Notes On A Scandal is a story of school staffroom politics, as new teacher Sheba Hart (Cate Blanchett) begins a tentative friendship with veteran Barbara Covett (Dame Judi Dench). Things become complicated when the seemingly happily married Sheba begins an illicit affair with a student at the school (Andrew Simpson), a potentially explosive secret that Barbara uses to turn matters to her advantage.
Adapted from Zoe Heller's best selling novel by playwright Patrick Marber (Closer), the film was directed by National Theatre director Richard Eyre (Iris). So it's hardly surprising that the film garnered awards across the boards.
Blanchett, Eyre and Marber sat down for a chat about the film...
Patrick, you've described adapting Notes On A Scandal as being like an act of "benevolent piracy".
Marber: It was very difficult, I read the book many times and underlined all the things I wanted to use and all the scenes I wanted to keep and ended up using much less than I thought I was going to. You find that after a few drafts the thing takes on a life of its own, and you start to stray from the book. And you find that you end up inventing a lot more than you thought you would.
The tone of it, in the end, is more like an unreliable memoir.
Marber: I think I stayed true to the darkly comic tone of the novel, or at least I hope I did. The thing that seduced me about the book was the truth of it and the comedy of it and the nastiness of it. And I think that's all very much in the film. The first thing that Zoe Heller said to me, when we first met to talk about me adapting her novel, was, "I'm terribly sorry about Sheba". And I said, "What do you mean?" She said, "Well I feel that I spent so much time working on Barbara that I didn't give Sheba enough time and character. So please will you, in the screenplay, do some work on her?" I said I felt Sheba was very alive in the novel, but I know what she means because the novel is from Barbara's point of view. I think I made Sheba a more Bohemian and slightly lonelier figure than she is in the novel. I think in the novel she is scatty and posh and a bit of a flibbertigibbet. Whereas I don't think she's scatty and a flibbertigibbet in the film. You tell me [to Cate], what do you think?
Blanchett: There's a sort of plaintive quality to her in the novel which could be a bit annoying on screen. And also the film is so much more a literal medium, what you see is what you get, and I think it was important to give Sheba her own voice.

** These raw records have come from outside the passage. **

-- ==== Sys2Proof/Machine/Sequencer.lean ====
section
/-! DEFINITION. The control sequencer: fetch, decode, dispatch (40_fetch_decode.md). -/

namespace Sys2Proof.Machine

/-- `Fetch(p)`: the four bytes at offsets `4p` to `4p + 3` (40_fetch_decode.md R72). For `p < N` all four
lie in the stream, and the sequencer fetches at no other position (log 11). -/
def fetch (prog : List Byte) (p : Nat) : Chunk :=
  { b0 := prog.getD (4 * p) 0#8, b1 := prog.getD (4 * p + 1) 0#8
    b2 := prog.getD (4 * p + 2) 0#8, b3 := prog.getD (4 * p + 3) 0#8 }

/-- The fault for bytes that give no instruction of the table (40_fetch_decode.md R77). -/
def raiseOfDecodeError : DecodeError → Raise
  | .malformedInput given => .malformedInput given
  | .unknownOpcode opcode => .unknownInstruction opcode

/-- Runs what the decoder answered: the instruction's meaning, or the fault of 40_fetch_decode.md R77. -/
def dispatch (d : Except DecodeError Instr) (s : State) : Host.Outcome State Fault Refusal :=
  match d with
  | .ok i => exec i s
  | .error e => .next (s.raise (raiseOfDecodeError e))

/-- One step from a state in which a step is enabled (40_fetch_decode.md R78). -/
def runInstruction (s : State) : Host.Outcome State Fault Refusal :=
  dispatch (decode (fetch s.prog s.pc)) s

/-- The stream with a chunk at position `p`; a stream that is too short is filled with zero bytes. -/
def placeChunk (prog : List Byte) (p : Nat) (c : Chunk) : List Byte :=
  (prog ++ List.replicate (4 * p - prog.length) 0#8).take (4 * p) ++ c.bytes ++ prog.drop (4 * p + 4)

end Sys2Proof.Machine
end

What were the challenges for you, Cate? What about the emotional and physical demands of the seduction scenes between you and the 15-year-old boy?
Blanchett: I'm not interested in playing characters who see the world through my prism. I think the journey of understanding any character is to see how they tick and how they differ from you. Probably the hardest thing was to liberate her from my own morality. I was quite shocked at the tone I took, the judgements I had of the relationship that she embarked on. But it's the stuff of great drama.
How did you find working with an inexperienced actor, Andrew Simpson, who plays the student Sheba falls for, Steven Connolly?
Blanchett: I think the casting process was really interesting. Maybe this is my morality coming in again but it was important to me that the actor was above the age of consent. At the end of shooting he wrote me this handwritten letter that made me want to weep, about what the film had meant to him. It was then that I thought he was so young. You just tend to treat all the actors like normal actors once they're there. It was a very welcoming environment, and Richard made us very at ease.
What other concerns did you have about those scenes, in a practical sense?
Eyre: One of the things I like about the film is when her husband, played by Bill Nighy, asks, "Why?" and she says, "I don't know." I think it's great that the film doesn't provide you with a neat equation, either moral or psychological. The answer to your question of how we did it is because they're very grown up about it. For all that Andrew is 16, there wasn't a coyness or embarrassment. They just approached it as a professional task and the choreography of it was kind of surgical."
Blanchett: It was a complete veneer, I'm glad it was dark because I blushed my way through the whole thing.
Eyre: Also Cate did something I think is completely brilliant. Infinitely generous, she endows this boy, and he's an attractive boy, but she endows him with a great sexual allure. That is her acting achievement; by making you believe in this passionate obsession that she has, she made him seem very sexy. That's acting genius.